## Imports

In [1]:
import os
import json
import numpy as np
import matplotlib.pyplot as plt
%run "bn_utils.ipynb"

In [2]:
IN_PATH = ".\inputs"
OUT_PATH = ".\outputs"

## Exact Inference

In [3]:
def exact_inference(query, evidence, cpts, graph):
    new_cpts = []
    parents = graph['parents_nodes']
    for i, cpt in enumerate(cpts):
        tb = []
        for row in cpt:
            if evidence.get(i) and evidence[i] != row[i]:
                continue
            flag = True
            for j in parents[i]:
                if evidence.get(j) and row[j] != evidence[j]:
                    flag = False
            if flag:
                tb.append(row)
        new_cpts.append(tb)
    return variable_elimination(evidence, query, new_cpts)

## Loading Model
You should read the bayesian network from the *path* and output:
1. conditional probability tables (CPTs) [list of list of dictionary]
    - each member (cpt) is a list (the list at index *i* is cpt of vertex *i*)
    - each member of cpt is a dictionary:
        - the dictionary contains *|parents(v)| + 2* keys. (the value of parents of *v*, the value of *v* and *'prob'*)
        - e.g:
            *{
                V<sub>1</sub>: True,
                V<sub>2</sub>: False,
                ...
                V<sub>v</sub>: True,
                'prob': 0.66
            }*
<br/><br/>
2. graph (bayesian network) [dictionary of list of list]
    - the keys are *'parents_nodes'* and *'children_nodes'*
    - the value of each key is a list of list; the element at index *i* is the parents/children of vertex *i*
<br/><br/>
3. V (the number variables/vertexes) [integer]

In [4]:
def load_model(path):
    pass

## Approximate Inference

#### Prior Sampling

You should implement Prior Sampling.

1. First, sort the vertices topologically (We have done this for you)

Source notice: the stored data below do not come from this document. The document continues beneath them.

/-- Read and check the header at HDR: a page with the SPARSE attribute, in device memory of the package (R239, R433). -/
def readSpHdr (c : Cmd) (a : Word) (s : State) : Except SpErr (State × SpHdr) := do
  let (s, leaf) ← match s.engTrans c c.unit a 8 { kernel := c.kernel, host := true } with
    | (s, .ok (leaf, p)) => if 2 ^ 47 ≤ p.key then .error .badRegion else .ok (s, leaf)
    | (_, .error e) => .error (.flt a e.num 0)
  if !pteSparse leaf || pteRepl leaf then throw .badRegion
  let (s, v) ← spRead c a 256 s
  let podc := bitsOf v 8 8
  let next := bitsOf v 224 8
  if 4 < podc || bitsOf v 104 24 != 0 || bitsOf v 232 24 != 0 || bitsOf v 384 1664 != 0 || next = 0 || 240 < next then throw .badRegion
  let (s, ext) ← readExt c a next 0 s
  let h : SpHdr :=
    { addr := a, rank := bitsOf v 0 8, cap := 4 * 2 ^ podc, psize := bitsOf v 16 16
      widths := (upTo 4).map fun i => bitsOf v (32 + 8 * i) 8, root := bitsOf v 64 32, height := bitsOf v 96 8
      freehd := bitsOf v 128 32, nfree := bitsOf v 160 32, npods := bitsOf v 192 32, next := next
      nkeys := bitsOf v 256 64, swings := bitsOf v 320 64, ext := ext }
  if h.ok then pure (s, h) else throw .badRegion

/-- The header's engine fields are written as dev-scope releases (R432): before it, what the issuing agent wrote is there for every agent
of the device. -/
def spRelease (c : Cmd) (s : State) : State := (s.flushTo c.agent .dev).showEng c.agent

/-- Write back the fields that the engine keeps. -/
def writeSpHdr (c : Cmd) (h : SpHdr) (s : State) : Except SpErr State := do
  let s ← spWrite c (h.addr + 16) 8 (h.freehd + h.nfree <<< 32) (spRelease c s)
  let s ← spWrite c (h.addr + 32) 16 (h.nkeys % 2 ^ 64 + (h.swings % 2 ^ 64) <<< 64) s
  spWrite c (h.addr + 8) 8 (h.root + h.height <<< 32) s

/-! Keys (R431). -/

/-- The key of four coordinates; none when one exceeds its width. -/
def spKey (widths : List Nat) (cs : List Nat) : Option Nat :=
  let r := (widths.zip cs).foldl (fun (a : Option (Nat × Nat)) q => a.bind fun k =>
    if 2 ^ q.1 ≤ q.2 then none else some (k.1 ||| q.2 <<< k.2, k.2 + q.1)) (some (0, 0))
  r.map (·.1)

/-- The coordinates of a key. -/
def spCoords (widths : List Nat) (k : Nat) : List Nat :=
  (widths.foldl (fun (a : List Nat × Nat) w => (a.1 ++ [bitsOf k a.2 w], a.2 + w)) ([], 0)).1

/-- The four coordinates of a record. -/
def recCoords (v : Nat) : List Nat := (upTo 4).map fun i => bitsOf v (64 * i) 64

/-! Pods (R435). -/

/-- A leaf with its keys and payloads, or an internal pod with its separators (0 first) and children. -/
structure Pod where
  num : Nat
  leaf : Bool
  keys : List Nat
  pays : List Nat := []
  kids : List Nat := []
deriving DecidableEq, Repr

/-- Strictly ascending and within bounds lo ≤ k < hi. -/
def keysOk (lo hi : Nat) : List Nat → Bool
  | [] => true
  | k :: t => lo ≤ k && k < hi && keysOk (k + 1) hi t

def splitWords (w n v : Nat) : List Nat := (upTo n).map fun i => bitsOf v (w * i) w

/-- Read pod n, which covers keys from lo up to hi. -/
def readPod (c : Cmd) (h : SpHdr) (n lo hi : Nat) (wantLeaf : Bool) (s : State) : Except SpErr (State × Pod) := do
  if h.npods ≤ n then throw .badRegion
  let a := h.podAddr n
  let (s, w) ← spPod c a 8 s
  let kind := bitsOf w 0 8
  let count := bitsOf w 8 8
  if kind != (if wantLeaf then 1 else 2) || h.cap < count || (!wantLeaf && count = 0) then throw .badRegion
  let (s, ks) ← spPod c (a + 64) (8 * count) s
  let keys := splitWords 64 count ks
  if wantLeaf then
    if !keysOk lo hi keys then throw .badRegion
    let (s, ps) ← spPod c (a + wordOfNat (64 + 8 * h.cap)) (h.psz8 * count) s
    pure (s, { num := n, leaf := true, keys := keys, pays := splitWords (8 * h.psz8) count ps })
  else
    if !keysOk lo hi keys.tail then throw .badRegion
    let (s, cs) ← spPod c (a + wordOfNat (64 + 8 * h.cap)) (4 * count) s
    let kids := splitWords 32 count cs
    if kids.any (h.npods ≤ ·) then throw .badRegion
    pure (s, { num := n, leaf := false, keys := keys, kids := kids })

/-- Write a pod whole. -/
def writePod (c : Cmd) (h : SpHdr) (p : Pod) (s : State) : Except SpErr State :=
  let head := (if p.leaf then 1 else 2) + p.keys.length <<< 8
  let body := packBits 64 p.keys <<< 512
  let rest := (if p.leaf then packBits (8 * h.psz8) p.pays else packBits 32 p.kids) <<< (8 * (64 + 8 * h.cap))
  spWrite c (h.podAddr p.num) h.podBytes (head + body + rest) s

/-- Write a free pod (R437). -/
def writeFree (c : Cmd) (h : SpHdr) (n next : Nat) (s : State) : Except SpErr State :=
  spWrite c (h.podAddr n) h.podBytes (next <<< 32) s

/-- Read a free pod and its next one: KIND 0, every other byte zero, the next above it or none (R437, R446). -/
def readFree (c : Cmd) (h : SpHdr) (n : Nat) (s : State) : Except SpErr (State × Nat) := do
  let (s, v) ← spPod c (h.podAddr n) h.podBytes s
  let next := bitsOf v 32 32
  if v != next <<< 32 || !(next = noPod || (n < next && next < h.npods)) then throw .badRegion
  pure (s, next)

/-- Take n pods from the front of the free list: their numbers, and the header after. -/
def takeFree (c : Cmd) : Nat → SpHdr → State → Except SpErr (State × List Nat × SpHdr)
  | 0, h, s => .ok (s, [], h)
  | n + 1, h, s => do
    if h.freehd = noPod then throw .badRegion
    let (s, next) ← readFree c h h.freehd s
    let (s, l, h') ← takeFree c n { h with freehd := next, nfree := h.nfree - 1 } s
    pure (s, h.freehd :: l, h')

/-- The right neighbour of a pod to be returned is a free pod too (R446). -/
def checkNext (c : Cmd) (h : SpHdr) (next : Nat) (s : State) : Except SpErr State :=
  if next = noPod then .ok s else (readFree c h next s).map (·.1)

/-- Walk from free pod p to the last one below n; a chain that ends before NFREE pods is broken (R446). -/
def freeBefore (c : Cmd) (h : SpHdr) (n : Nat) : Nat → Nat → State → Except SpErr (State × Nat × Nat)
  | 0, _, _ => .error .badRegion
  | fuel + 1, p, s => do
    let (s, next) ← readFree c h p s
    if next = noPod && 1 < fuel then throw .badRegion
    else if next = noPod || n < next then
      let s ← checkNext c h next s
      pure (s, p, next)
    else if next = n then throw .badRegion
    else freeBefore c h n fuel next s

/-- Return pod n to its place in the free list. -/
def giveFree (c : Cmd) (h : SpHdr) (n : Nat) (s : State) : Except SpErr (State × SpHdr) := do
  let h' := { h with nfree := h.nfree + 1 }
  if h.freehd = noPod && h.nfree != 0 then throw .badRegion
  else if h.freehd = noPod || n < h.freehd then
    let s ← checkNext c h h.freehd s
    let s ← writeFree c h n h.freehd s
    pure (s, { h' with freehd := n })
  else if n = h.freehd then throw .badRegion
  else
    let (s, p, next) ← freeBefore c h n (h.nfree + 1) h.freehd s
    let s ← writeFree c h n next s
    let s ← writeFree c h p n s
    pure (s, h')

def giveAll (c : Cmd) : List Nat → SpHdr → State → Except SpErr (State × SpHdr)
  | [], h, s => .ok (s, h)
  | n :: t, h, s => do
    let (s, h) ← giveFree c h n s
    giveAll c t h s

/-! Search. -/

/-- A pod of a path with the child taken. -/
structure Step where
  pod : Pod
  at_ : Nat
deriving DecidableEq, Repr

/-- The child whose range holds k. -/
def childFor (p : Pod) (k : Nat) : Nat := (p.keys.drop 1).countP (· ≤ k)

/-- From pod n down to the leaf for k, with the leaf's upper bound (R436). -/
def descend (c : Cmd) (h : SpHdr) (k : Nat) : Nat → Nat → Nat → Nat → State → Except SpErr (State × List Step × Nat)
  | 0, _, _, _, _ => .error .badRegion
  | level + 1, n, lo, hi, s => do
    if level = 0 then
      let (s, p) ← readPod c h n lo hi true s
      if p.keys.isEmpty && h.height != 1 then throw .badRegion
      pure (s, [⟨p, p.keys.countP (· < k)⟩], hi)
    else
      let (s, p) ← readPod c h n lo hi false s
      let i := childFor p k
      let lo' := if i = 0 then lo else p.keys[i]?.getD 0
      let hi' := p.keys[i + 1]?.getD hi
      let (s, t, b) ← descend c h k level (p.kids[i]?.getD 0) lo' hi' s
      pure (s, ⟨p, i⟩ :: t, b)

/-- The path from the root to the leaf for k. -/
def findPath (c : Cmd) (h : SpHdr) (k : Nat) (s : State) : Except SpErr (State × List Step × Nat) := descend c h k h.height h.root 0 (2 ^ 64) s

/-- The payload of k in the leaf of a path. -/
def pathPayload (path : List Step) (k : Nat) : Option Nat :=
  match path.getLast? with
  | some ⟨p, i⟩ => if p.keys[i]? = some k then some (p.pays[i]?.getD 0) else none
  | none => none

/-! Changing the tree. -/

def insertAt {α : Type} (l : List α) (i : Nat) (x : α) : List α := l.take i ++ x :: l.drop i
def removeAt {α : Type} (l : List α) (i : Nat) : List α := l.take i ++ l.drop (i + 1)

/-- Split the full pods of a path, given bottom up, each taking two pods: the top lower and upper pods and their separator (R440). -/
def splitUp (c : Cmd) (h : SpHdr) (lo up sep : Nat) : List Step → List Nat → State → Except SpErr (State × Nat × Nat × Nat)
  | [], _, s => .ok (s, lo, up, sep)
  | ⟨p, i⟩ :: t, f1 :: f2 :: rest, s => do
    let kids := insertAt (p.kids.set i lo) (i + 1) up
    let keys := insertAt p.keys (i + 1) sep
    let half := (h.cap + 2) / 2
    let s ← writePod c h { num := f1, leaf := false, keys := keys.take half, kids := kids.take half } s
    let s ← writePod c h { num := f2, leaf := false, keys := 0 :: (keys.drop half).tail, kids := kids.drop half } s
    splitUp c h f1 f2 ((keys.drop half).headD 0) t rest s
  | _ :: _, _, _ => .error .badRegion
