-- ==== Sys2Proof/Machine/Events.lean ====
section
/-! DEFINITION. The events of the opcode table, each one indivisible step. An event whose condition does not hold leaves the state as
it is; when it comes is for `State.sched` to say (DESIGN CHOICE, log entry 14). -/

namespace Sys2Proof.Machine

/-! Helpers. -/

/-- The context goes on: it is not frozen (R414, R418). -/
def State.goes (s : State) (n : Nat) : Bool := (s.ctxAt n).st != .frozen

/-- A step for an agent that is not frozen. -/
def State.whenGoing (s : State) (n : Nat) (f : State → State) : State := if s.goes n then f s else s

def isDivide : Instr → Bool
  | .div _ _ _ _ _ | .divn _ _ _ _ _ | .rem _ _ _ _ _ | .remn _ _ _ _ _ => true
  | _ => false

/-- The divider writes its result, 6 cycles after issue at the earliest (R116). -/
def divideDone (s : State) (n sn : Nat) : State :=
  match (s.ctxAt n).findAcc sn with
  | some a =>
    if isDivide a.ins && a.since + 6 ≤ s.now then
      s.modCtx n fun c => (c.fillAccess a (divResult a.ins a.va a.vb)).dropAcc sn
    else s
  | none => s

/-- A load has filled its register, but for a row that a command accepted since has still to write (R20); a VEXT that waited on the row
takes its lane (R198, R102). -/
def loadDone (s : State) (n sn : Nat) : State := ((loadComplete s n sn).keepOwed n).modCtx n Ctx.settleVext

/-- VEXT_DEFERRED_FILL: x[D] is filled with the lane that the VEXT took (R102). -/
def vextDone (s : State) (n sn : Nat) : State :=
  match (s.ctxAt n).findAcc sn with
  | some a =>
    match a.ins, a.st with
    | .vext d _ _ _, .got v =>
      if vextDue s n a d then s.modCtx n fun c => ((c.setX d v).markX d true).dropAcc sn else s
    | _, _ => s
  | none => s

/-- One of the 32 walks under way at a unit ends: its leaf is held, and the accesses that waited on the page are taken up again, or fault
(R193, R303, R305). -/
def walkDone (s : State) (unit i : Nat) : State :=
  match (s.unitAt unit).walks[i]? with
  | none => s
  | some w =>
    if 32 ≤ i then s
    else
      let r := s.walk (wordOfNat w.root) (w.page * 4096)
      let who := s.ctxs.filter fun q => unitOf q.1 = unit && q.2.job = w.job && q.2.acc.any fun a => a.st = .walking w.page
      let t := s.endWalk unit w.job (w.page * 4096) r
      match r with
      | .ok _ => who.foldl (fun t q =>
          (q.2.acc.filter fun a => a.st = .walking w.page).foldl (fun t a => t.translateAcc q.1 { a with st := .waiting }) t) t
      | .error _ => t

/-- A write to a replicated page is applied at the replica of die i % 2, in the order of its page; once both replicas have it, it is
performed (R328). -/
def replicaStep (s : State) (i : Nat) : State :=
  match s.rw[i / 2]? with
  | none => s
  | some r =>
    if (s.rw.take (i / 2)).any fun q => q.leads r && !q.at (i % 2) then s
    else
      let r := if i % 2 = 0 then { r with die0 := true } else { r with die1 := true }
      if r.die0 && r.die1 then { s.homeWrite r.owner r.key r.en r.val with rw := s.rw.eraseIdx (i / 2) }
      else { s with rw := s.rw.set (i / 2) r }

/-- The next enable slot, 115 cycles after the last, goes to the cluster that asked first (R355). -/
def enableGrant (s : State) (cl : Nat) : State :=
  let open_ := match s.lastGrant with | some t => t + 115 ≤ s.now | none => true
  if enableFirst s = some cl && open_ then
    { s.setCluster cl { s.clusterAt cl with arraysOn := true, asked := none, lastBeat := s.now } with lastGrant := some s.now }
  else s

/-- The request belongs to a job that is frozen here: its timers stand still (R418). -/
def State.reqFrozen (s : State) (id : Nat) : Bool :=
  s.fab.reqs.any fun r => r.id = id && s.jobs.any fun j => j.job = r.pkt.jid && j.frozen

/-- The manager device: this one when its FDEV says so, else the one that the configuration image names (R369, R389). -/
def State.manager (s : State) : Nat := if s.fdev.getLsbD 16 then s.ownDev else Config.managerDev

/-- A manage packet of the manager device writes one register of the fabric block or the route table, by its offset in the control window;
one of another device is discarded (R369; log entry 46). -/
def State.managed (s : State) (m : Nat) : State :=
  s.ctlHere m 0x24 fun s fl =>
    let s := s.dropFlight m
    match fl.pkt.ctl with
    | .manage off v => if fl.pkt.src = s.manager && 0x100000 ≤ off && off < 0x114000 then s.ctrlWrite off v else s
    | _ => s

/-- A register that the control window serves only once the device has booted (R462). -/
def State.whenBooted (s : State) (f : State → State) : State := if s.plat.booted then f s else s

/-! The pipeline and the memory path. -/

def execRepRepeat (ag : Agent) (s : State) : Out := repRepeat execSlot s (agentNum ag)
def execHogRotation (core : Nat) (s : State) : Out := .next (s.rotate core)
def execStallClear (ag : Agent) (s : State) : Out := stallClear s (agentNum ag)
def execDivideComplete (ag : Agent) (sn : Nat) (s : State) : Out :=
  .next (s.whenGoing (agentNum ag) fun s => divideDone s (agentNum ag) sn)
def execLoadComplete (ag : Agent) (sn : Nat) (s : State) : Out :=
  .next (s.whenGoing (agentNum ag) fun s => loadDone s (agentNum ag) sn)
def execVextDeferredFill (ag : Agent) (sn : Nat) (s : State) : Out :=
  .next (s.whenGoing (agentNum ag) fun s => vextDone s (agentNum ag) sn)
def execAtomicPerform (ag : Agent) (sn : Nat) (s : State) : Out :=
  .next (s.whenGoing (agentNum ag) fun s => atomicStep s (agentNum ag) sn)
def execMemoryFaultReport (ag : Agent) (s : State) : Out := faultReport s (agentNum ag)
def execWaitcRecheck (ag : Agent) (s : State) : Out := waitRecheck s (agentNum ag)
def execBarrierRelease (grp : Nat) (id : BitVec 12) (s : State) : Out := .next (s.releaseBarrier grp id)
def execTendDrainEnd (ag : Agent) (s : State) : Out := s.tendDrained (agentNum ag)
/-- The task's context counts no more in a cut or switch of its job (R412). -/
def execTaskCommit (ag : Agent) (s : State) : Out :=
  .next ((s.commit (agentNum ag)).gangTidy (s.ctxAt (agentNum ag)).job)

/-! The matrix engine. -/

/-- A command of a job under restore waits for the resume step (R422). -/
def execMatrixCommandStart (c : Nat) (s : State) : Out :=
  .next (if (s.findCmd c).any s.stopped then s else matrixStart s c)
def execMatrixCommandComplete (c : Nat) (s : State) : Out := .next (matrixComplete s c)
def execArrayEnableGrant (cluster : Nat) (s : State) : Out := .next (enableGrant s cluster)
def execArrayDisable (cluster : Nat) (s : State) : Out := .next (arrayDisable s cluster)

/-! The other engines and translation. -/

def execEngineCommandStart (c : Nat) (s : State) : Out := .next (engineStart s c)
def execNbHoldRelease (c : Nat) (s : State) : Out := .next (nbRelease s c)
def execEngineCommandComplete (c : Nat) (s : State) : Out := .next (engineComplete s c)
def execEnginePark (c : Nat) (s : State) : Out := .next (s.parkCmd c)
def execFaultRingDrain (die : Nat) (s : State) : Out := .next (s.drainRing die)
def execPageWalkComplete (unit n : Nat) (s : State) : Out := .next (walkDone s unit n)
def execReplicatedWrite (n : Nat) (s : State) : Out := .next (replicaStep s n)
def execWorkListOperation (core : Nat) (s : State) : Out := .next (workListStep s core)
def execWorkListSpillComplete (core : Nat) (s : State) : Out := .next (spillStep s core)
def execSparseOperation (c : Nat) (s : State) : Out :=
  .next (if (s.findCmd c).any s.stopped then s else sparseStep s c)

/-! Launches. -/

def execLaunchDistribution (m : Nat) (s : State) : Out := .next (s.distribute m)
def execLaunchAcceptance (m : Nat) (s : State) : Out := .next (s.acceptance m)
def execLaunchRefusal (m : Nat) (s : State) : Out := .next (s.refusal m)
def execPhaseStart (m : Nat) (s : State) : Out := .next (s.phaseStart m)
def execPhaseBegin (sh : Nat) (s : State) : Out := .next (s.phaseBegin sh)
def execPhaseReport (m : Nat) (s : State) : Out := .next (s.phaseReport m)
def execTaskPlacement (die : Nat) (s : State) : Out := .next ((s.gangPlacement die).placement die)
def execTileFillComplete (t tile : Nat) (s : State) : Out := .next (s.fillComplete t tile)
def execTaskBind (t : Nat) (s : State) : Out := .next (s.bind t)
def execTaskAging (sh idx : Nat) (s : State) : Out := .next (s.ageTask sh idx)
def execGroupReservation (sh idx : Nat) (s : State) : Out := .next (s.reserveGroup sh idx)

/-! The fabric. -/

def execWrite (n : Nat) (s : State) : Out := .next (s.requestArrives n 1)
def execRead (n : Nat) (s : State) : Out := .next (s.requestArrives n 2)
def execReduce (n : Nat) (s : State) : Out := .next (s.requestArrives n 3)
def execCounterAdd (n : Nat) (s : State) : Out := .next (s.requestArrives n 4)
def execAcknowledge (n : Nat) (s : State) : Out := .next (s.acknowledge n)
def execReadData (n : Nat) (s : State) : Out := .next (s.readData n)
def execParkNotice (n : Nat) (s : State) : Out := .next (s.parkNotice n)
def execResumeNotice (n : Nat) (s : State) : Out := .next (s.resumeNotice n)
def execFloor (n : Nat) (s : State) : Out := .next (s.floorArrives n)
def execHeldRequestRelease (n : Nat) (s : State) : Out := .next (s.releaseHeld n)
def execRequestResend (r : Nat) (s : State) : Out := .next (if s.reqFrozen r then s else s.resend r)
def execRequestTimeout (r : Nat) (s : State) : Out := .next (if s.reqFrozen r then s else s.requestTimeout r)
def execTagQuarantineEnd (die : Nat) (s : State) : Out := .next (s.endQuarantine die)
def execPacketForward (n : Nat) (s : State) : Out := .next (s.forwardOrDrop n)
def execPacketExpiry (n : Nat) (s : State) : Out := .next (s.expire n)
def execCreditReturn (port ch : Nat) (reserved : Bool) (s : State) : Out :=
  .next (s.creditReturn port ch reserved)
def execLinkResendRequest (port : Nat) (s : State) : Out := .next (s.linkResend port)
def execTrainingComplete (port ndev nport : Nat) (s : State) : Out := .next (s.trainOk port ndev nport)
def execTrainingTimeout (port : Nat) (s : State) : Out := .next (s.trainFail port)
def execRetrainingStart (port : Nat) (s : State) : Out := .next (s.retrain port)
def execRetrainingComplete (port : Nat) (s : State) : Out := .next (s.retrainOk port)
def execRetrainingTimeout (port : Nat) (s : State) : Out := .next (s.retrainFail port)
def execBeaconSend (s : State) : Out := .next s.sendBeacons
def execBeacon (port : Nat) (cyc : BitVec 80) (s : State) : Out := .next (s.beacon port cyc)
def execEcho (port delay : Nat) (s : State) : Out := .next (s.echo port delay)
def execAlignmentLoss (s : State) : Out := .next s.loseAlignment
def execManage (n : Nat) (s : State) : Out := .next (s.managed n)

/-! Cuts and switches. -/

def execCutOpen (m : Nat) (s : State) : Out := .next (s.cutOpened m)
def execCutReport (m : Nat) (s : State) : Out := .next (s.cutReported m)
def execCutTarget (m : Nat) (s : State) : Out := .next (s.cutTargeted m)
def execCutTimeLimit (ag : Agent) (s : State) : Out := .next (s.cutLimit (agentNum ag))
def execContextSave (ag : Agent) (s : State) : Out := .next (s.saveCtx (agentNum ag))
def execSwitchAcceptance (m : Nat) (s : State) : Out := .next (s.switchAccepted m)
def execSwitchFreeze (die job : Nat) (s : State) : Out := .next (s.switchFreeze die job)
def execSweepFence (job : Nat) (pl : Place) (s : State) : Out := .next (s.sweepFence job pl)
def execSweepTimeout (job : Nat) (pl : Place) (s : State) : Out := .next (s.sweepTimeout job pl)
def execLocalSweepComplete (job : Nat) (s : State) : Out := .next (s.localSweep job)
def execTagChange (m : Nat) (s : State) : Out := .next (s.tagChanged m)
def execSwitchResume (job : Nat) (s : State) : Out := .next (s.switchResume job)

/-! The platform and the host. -/

def execPowerOn (fail : Nat) (s : State) : Out := .next (s.powerOn fail)
def execSeqgo (die : Nat) (v : Word) (s : State) : Out := .next (s.whenBooted fun s => s.seqStart die v)
def execCtxrst (v : Word) (s : State) : Out := .next (s.whenBooted fun s => s.ctxReset v)
/-- A host write of the whole nonce; each word of it starts or restarts the quote (R464). -/
def execQuoteNonce (nonce : BitVec 256) (s : State) : Out :=
  .next { s with plat := { s.plat with nonce := nonce, quoting := true, quoted := false } }
def execQuoteComplete (s : State) : Out := .next s.quoteDone
def execRouteEntryWrite (d : Nat) (v : BitVec 32) (s : State) : Out := .next (s.whenBooted fun s => s.writeRoute d v)
def execFstepWrite (v : Word) (s : State) : Out := .next (s.whenBooted fun s => s.writeFstep v)
def execPortEnable (port : Nat) (s : State) : Out := .next (s.whenBooted fun s => s.enablePort port true)
def execPortDisable (port : Nat) (s : State) : Out := .next (s.whenBooted fun s => s.enablePort port false)
def execCounterWrite (i : Nat) (v : Word) (s : State) : Out := .next (s.whenBooted fun s => s.writeCounter i v)
def execHostRegisterWrite (off : Nat) (v : Word) (s : State) : Out := .next (s.ctrlWrite off v)
def execHostMemoryAccess (off : Nat) (w : Option Word) (s : State) : Out := .next (s.hostAccess off w)
def execThermalUpdate (region temp stackTemp : Nat) (s : State) : Out := .next (s.thermalUpdate region temp stackTemp)
/-- R468. -/
def execPowerMonitor (above : Bool) (s : State) : Out := .next { s with overPower := above }
def execHaltDrainEnd (ag : Agent) (s : State) : Out :=
  .next ((s.haltDrained (agentNum ag)).gangTidy (s.ctxAt (agentNum ag)).job)
def execSaveCompleteReport (m : Nat) (s : State) : Out := .next (s.saveReported m)
def execLaunchAnswerTimeout (l : Nat) (s : State) : Out := .next (s.answerTimeout l)

end Sys2Proof.Machine
end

2. Sample each vertex in topological order
    - You can use np.random.random() function to generate a random number between 0 and 1
<br/><br/>

3. Take enough samples from the whole bayes net, say 10000

4. Calculate the approximate probability of the query respecting to the evidence.
    - Calculate # of samples that are consistent with the evidence
    - Calculate # of samples that the query and the evidence occurred at the same time
    - The conditional probability is obtained by dividing the first item by the second

>Notice how this wouldn't work when we don't have samples that are consistent with evidence.

In [5]:
def prior_sample(query, evidence, cpts, graph, n):
    pass

#### Rejection Sampling

This is almost identical to Prior Sampling except that we reject samples that are inconsistent with the evidence.

1. First, sort the vertices topologically (Done for you!)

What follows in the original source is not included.